YouTube is a huge proponent of modern day Catastrophicism. Anybody and their inbred brother can go on and make a video, and yes, I’ve made videos, but who’s to say that some of these people are credible enough to believe. The quantity of people out there making videos to either make you hate something or someone is ridiculous. When did society get so hateful, and why, pray tell, do they feel like they need to influence others to think the same as they do. Just because you’ve got internet access and are able to shoot a ridiculous film while you’re walking around blathering about mindless dribble does not make you qualified to influence others opinions. Society has become too influenced by what others think as opposed to what we’re supposed to do.

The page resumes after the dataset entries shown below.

-- ==== Sys2Proof/Machine/RegOps.lean ====
section
/-!
DEFINITION. Writes to the set-up registers (R12, R427, R528 to R538) from a BAR or over management, and the management path's register
requests (R531, R371).
-/

namespace Sys2Proof.Machine

/-- The host port carries a path's accesses: the management path needs none of it. -/
def Chip.pathOpen (c : Chip) (p : RegPath) : Bool := match p with
  | .mctp _ => true
  | _ => c.portOpen

/-- A host path acts only while the port is open. -/
def Chip.onPath (c : Chip) (p : RegPath) (f : Chip → Chip) : Chip := if c.pathOpen p then f c else c

/-! ### Reach windows -/

/-- Offset of a register of a reach window in PF BAR0. -/
def winOffset (r : ReachId) (o : Nat) : Nat := winBase + r.val * 0x400000 + o

/-- A window takes writes while its reach is in service; one that comes at another time is ignored and counted (R530). -/
def Chip.inWindow (c : Chip) (p : RegPath) (r : ReachId) (f : Chip → Chip) : Chip := if c.inService r then f c else c.ignoreWrite p

/-- What else a write of an RWL register does: a port switched off goes down (R321), a change of candidature is flooded (R276), a source
switched off is left (R42). -/
def Chip.rwlAfter (c : Chip) (r : ReachId) (w : WinReg) (new : Word64) : Chip :=
  match w with
  | .macPort p => if flag new 0 then c else linkFault r (c.now r) p c
  | .rtrFm => c.floodOwn r
  | .timeCtrl => c.timeCtrlAfter r
  | _ => c

/-- A write to an installer's register of a window: checked, logged, applied, and kept in the gatehouse's copy. -/
def Chip.rwlWindow (c : Chip) (p : RegPath) (r : ReachId) (o : Nat) (w : WinReg) (m v : Word64) : Chip :=
  let new := v &&& m
  c.rwlWrite p 2 (winOffset r o) (c.winWord p r w &&& m) new (fun c =>
    let c := (c.onReach r (fun x => x.rwlSet w new)).onSite r (fun s => { s with regs := Tab.set s.regs o new })
    c.rwlAfter r w new)

/-- A write to TIME_FLOOR: only a later value is taken (R538). -/
def Chip.floorWrite (c : Chip) (r : ReachId) (v : Word64) : Chip :=
  c.onTime r (fun t => if later t.floor v then { t with floor := v } else t)

/-- TIME_FLOOR_WRITE. -/
def timeFloorWrite (p : RegPath) (r : ReachId) (v : Word64) (c : Chip) : Chip := c.onPath p (fun c => c.inWindow p r (fun c => c.floorWrite r v))

/-- Fields of SHP_SLUICE. -/
def sluiceMask : Word64 := 0x0000FFFFFF3FFFFF

/-- A write of a sluice sets its tokens, whether its fields change or not (R340); a change is entered in the logbook as a table write. -/
def Chip.sluiceWrite (c : Chip) (p : RegPath) (r : ReachId) (q : PortId) (s : Nat) (v : Word64) : Chip :=
  let new := v &&& sluiceMask
  let old := (((c.reach r).mac q).sluice s).cfg
  if !c.allows p 2 then c.ignoreWrite p
  else if old != new && c.sec.logRefusal.isSome then c
  else
    let c := if old == new then c
      else c.log 7 (c.whoOf p) 0 (leBytes 1 4 ++ leBytes 1 q.val ++ leBytes 2 s ++ leBytes 4 r.val ++ leBytes 8 new.toNat)
    let c := c.onMac r q (fun m => { m with sluices := Tab.set m.sluices s (Sluice.configure new (c.now r)) })
    c.onSite r (fun x => { x with sluices := Tab.set x.sluices q.val (Tab.set (Tab.getD x.sluices q.val []) s new) })

/-- SHP_SLUICE_WRITE. -/
def shpSluiceWrite (p : RegPath) (r : ReachId) (now : Time) (q : PortId) (s : Fin 72) (v : Word64) (c : Chip) : Chip :=
  c.onPath p (fun c => (c.at r now).inWindow p r (fun c => c.sluiceWrite p r q s.val v))

/-- A write to MAC_CT: RESET returns LEVEL to 1 (R328). -/
def Chip.ctWrite (c : Chip) (p : RegPath) (r : ReachId) (q : PortId) (v : Word64) : Chip :=
  if !flag v 4 then c
  else c.rwlWrite p 2 (winOffset r (0x11000 + 0x100 * q.val)) 0 0x10 (fun c => c.onMac r q Mac.levelReset)

/-- MAC_CT_RESET. -/
def macCtReset (p : RegPath) (r : ReachId) (q : PortId) (c : Chip) : Chip := c.onPath p (fun c => c.inWindow p r (fun c => c.ctWrite p r q 0x10))

/-- A write to TRC_TILE_MASK, kept for R281. -/
def Chip.maskWrite (c : Chip) (p : RegPath) (r : ReachId) (v : Word64) : Chip :=
  let c' := c.trcMaskWrite p r (winOffset r 0xA000) v
  if c.allows p 3 then c'.onSite r (fun s => { s with regs := Tab.set s.regs 0xA000 (c'.reach r).trace.tileMask }) else c'

/-- HBM_NEXT and LP_NEXT of BIST_STATUS (RWS). -/
def Bist.putNext (b : Bist) (v : Word64) : Bist := { b with hbmNext := BitVec.ofNat 4 (fld v 8 4), lpNext := BitVec.ofNat 6 (fld v 16 6) }

/-- A write to a register of a reach in service: `v` is the value with the bits that the access does not cover as they stand, `ones` the ones
that the access itself writes. -/
def Chip.winWrite (c : Chip) (p : RegPath) (r : ReachId) (o : Nat) (w : WinReg) (v ones : Word64) : Chip :=
  match w with
  | .timeFloor => c.floorWrite r v
  | .bistStatus => c.onBist r (fun b => b.putNext v)
  | .trcMask => c.maskWrite p r v
  | .collStatus => if flag ones 1 then c.onReach r (fun x => { x with coll := { x.coll with testFail := false } }) else c
  | .tileFlags t => c.onTile r t.val (fun y => y.clearFlags (BitVec.ofNat 32 ones.toNat))
  | .macCt q => c.ctWrite p r q ones
  | .sluice q s => c.sluiceWrite p r q s v
  | w => match rwlMask w with
    | some m => c.rwlWindow p r o w m v
    | none => c

/-! ### Function blocks -/

/-- Fields of HOST_ADM_CFG. -/
def admCfgMask : Word64 := 0x03FFFFFFFFFFFFFF

/-- HOST_ADM_ADDR i takes a value. -/
def HostFn.putAdm (x : HostFn) (i : Fin 6) (v : Word64) : HostFn :=
  match i with
  | 0 => { x with adm0 := v }
  | 1 => { x with adm1 := v }
  | 2 => { x with adm2 := v }
  | 3 => { x with adm3 := v }
  | 4 => { x with adm4 := v }
  | 5 => { x with adm5 := v }

/-- A function that is not attached changes its admin configuration (R386). -/
def Chip.admWrite (c : Chip) (f : FnId) (g : HostFn → HostFn) : Chip := if (c.fn f).attached then c else c.onFn f g

/-- A write to a function's own block (R533, R535). -/
def Chip.fnWrite (c : Chip) (p : RegPath) (f : FnId) (x : FnReg) (v ones : Word64) : Chip :=
  if f != pathBlock p then c
  else match x with
    | .hostRev => hostRevWrite f v c
    | .ctrl =>
      let c := if flag ones 0 then attach f c else c
      if flag ones 1 then detach f c else c
    | .admCfg => c.admWrite f (fun y => { y with admCfg := v &&& admCfgMask })
    | .admAddr i => c.admWrite f (fun y => y.putAdm i v)
    | .snap => gaugeSnap p v c
    | .tileFlags r t =>
      if c.holdsTile f (64 * r.val + t.val) && c.inService r then c.onTile r t.val (fun y => y.clearFlags (BitVec.ofNat 32 ones.toNat)) else c
    | _ => c

/-! ### The gatehouse -/

/-- A write to a gatehouse register. -/
def Chip.gateWrite (c : Chip) (p : RegPath) (x : GateReg) (v ones : Word64) : Chip :=
  match x with
  | .shut => c.gateShutWrite p v
  | .hostClk => hostClkWrite p v c
  | .pwrCap => pwrCapWrite p v c
  | .xltCtrl => c.rwlWrite p 2 0x3008 c.xlt.ctrl (v &&& 0xFFFF) (fun c => { c with xlt := { c.xlt with ctrl := v &&& 0xFFFF } })
  | .ciphCtrl => c.rwlWrite p 2 0x4008 c.sec.ciphCtrl (v &&& 0xFFFF) (fun c => { c with sec := { c.sec with ciphCtrl := v &&& 0xFFFF } })
  | .trcCtrl => c.trcCtrlWrite p v
  | .trcTrig => c.trcTrigWrite p v
  | .trcTrigTime => c.trcTrigTimeWrite p v
  | .trcStatus => c.trcStatusWrite p ones
  | .trcDumpAddr => c.trcDumpAddrWrite p v
  | .trcDumpCtrl => c.trcDumpWrite p v
  | _ => c

/-! ### Accesses (R528) -/

/-- A write of the bits of `cover` to a register at PF BAR0 or VF offset `o`. -/
def Chip.regWrite (c : Chip) (p : RegPath) (o : Nat) (a : RegAddr) (cover value : Word64) : Chip :=
  let ones := value &&& cover
  let v := (c.regWord p a &&& ~~~ cover) ||| ones
  match a with
  | .gate g => c.gateWrite p g v ones
  | .fn f x => c.fnWrite p f x v ones
  | .win r w => c.inWindow p r (fun c => c.winWrite p r ((o - winBase) % 0x400000) w v ones)

/-- An access as it covers a register: the aligned offset, the bits, and the value in place; none for a size or an alignment that the module
ignores. -/
def accessOf (offset size : Nat) (value : Word64) : Option (Nat × Word64 × Word64) :=
  let low : Word64 := 0xFFFFFFFF
  if size == 8 && offset % 8 == 0 then some (offset, ~~~ 0, value)
  else if size == 4 && offset % 8 == 0 then some (offset, low, value &&& low)
  else if size == 4 && offset % 8 == 4 then some (offset - 4, low <<< 32, value <<< 32)
  else none

/-- A write of a size at an offset. -/
def Chip.barWrite (c : Chip) (p : RegPath) (offset size : Nat) (value : Word64) : Chip :=
  match accessOf offset size value with
  | none => c
  | some (o, cover, v) =>
    match pathReg p o with
    | some a => c.regWrite p o a cover v
    | none => c

/-- A vector is masked or unmasked: a pending message goes out (R372, the MSI-X rules). -/
def Chip.vectorMask (c : Chip) (f : FnId) (vector : BitVec 11) (masked : Bool) : Chip :=
  let v := vector.toNat
  let x := c.fn f
  if masked then c.onFn f (fun x => { x with masked := if x.masked.contains v then x.masked else v :: x.masked })
  else
    let c := c.onFn f (fun x => { x with masked := x.masked.filter (fun k => k != v), pending := x.pending.filter (fun k => k != v) })
    if x.pending.contains v then c.emit (.msix f vector) else c

/-- REGISTER_WRITE. -/
def registerWrite (p : RegPath) (w : RegWrite) (c : Chip) : Chip :=
  c.onPath p (fun c => match w with
    | .bar0 offset size value => c.barWrite p offset size value
    | .vectorMask vector masked => match regPathFn p with
      | some f => c.vectorMask f vector masked
      | none => c)

/-! ### Management requests (R531, R371) -/

/-- MCTP_REG_READ: an offset that no register populates, or a misaligned one, reads zero. -/
def mctpRegRead (eid : BitVec 8) (offset : Nat) (c : Chip) : Chip :=
  let p : RegPath := .mctp eid
  match accessOf offset 8 0 with
  | none => c.emit (.regRead eid 0)
  | some (o, _, _) =>
    match pathReg p o with
    | some a =>
      let (v, c) := c.regRead p a
      c.emit (.regRead eid v)
    | none => c.emit (.regRead eid 0)

/-- MCTP_REG_WRITE. -/
def mctpRegWrite (eid : BitVec 8) (offset : Nat) (value : Word64) (c : Chip) : Chip :=
  (c.barWrite (.mctp eid) offset 8 value).emit (.mctpStatus eid 0 [])

/-- MCTP_CONFIG_TABLE: a write or a read of the site tables under the management session; the answer holds the status and, for a read, the
entries. -/
def mctpConfigTable (eid : BitVec 8) (read : Bool) (t : ConfigTable) (c : Chip) : Chip :=
  if read then
    let (status, bs) := c.configRead (.mctp eid) t
    c.emit (.mctpStatus eid (BitVec.ofNat 8 status) bs)
  else
    let (status, _, c) := c.configWrite (.mctp eid) t
    c.emit (.mctpStatus eid (BitVec.ofNat 8 status) [])

end Sys2Proof.Machine
end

How did people survive before all this? How did they make decisions? Nature, that’s how. We all have carnal needs for food, clothing, shelter, but shouldn’t those things be chosen by what we feel we need? Food videos crack me up, trying to lead a cleaner, healthier lifestyle? Get rid of everything that actually tastes good. I can promise you if there are videos out there telling me that I was going to die because I eat red meat and drink beer, I’d probably just flip the bird and tell them “don’t tell me what to do.” People have been eating red meat for centuries, and there hasn’t been a global die off of people.
Maybe we should all spend more time forming ourselves into who we really want to be instead of being influenced by what other people are telling us. Going back to those rocks, they formed due to nature being nature, dinosaurs did their thing (sad that they had to go, but I see no way we could coexist) without being told how to be dinosaurs. I have a very firm policy of I won’t tell you what to do if you don’t tell me what to do. The more you try to push something on me, the more I will ignore you. I like to figure stuff out myself and let nature be my guide.
“Life should not be a journey to the grave with the intention of arriving safely in a pretty and well preserved body, but rather to skid in broadside in a cloud of smoke, thoroughly used up, totally worn out, and loudly proclaiming “Wow! What a Ride!”
Hunter S Thompson
I’m not telling you what to do, but life is a lot more peaceful after I quit taking everything so seriously. I’m going to continue to drink good beer, have lots of sex, and eat cheeseburgers all of which could probably kill me, but at least I’ll die with a smile on my face.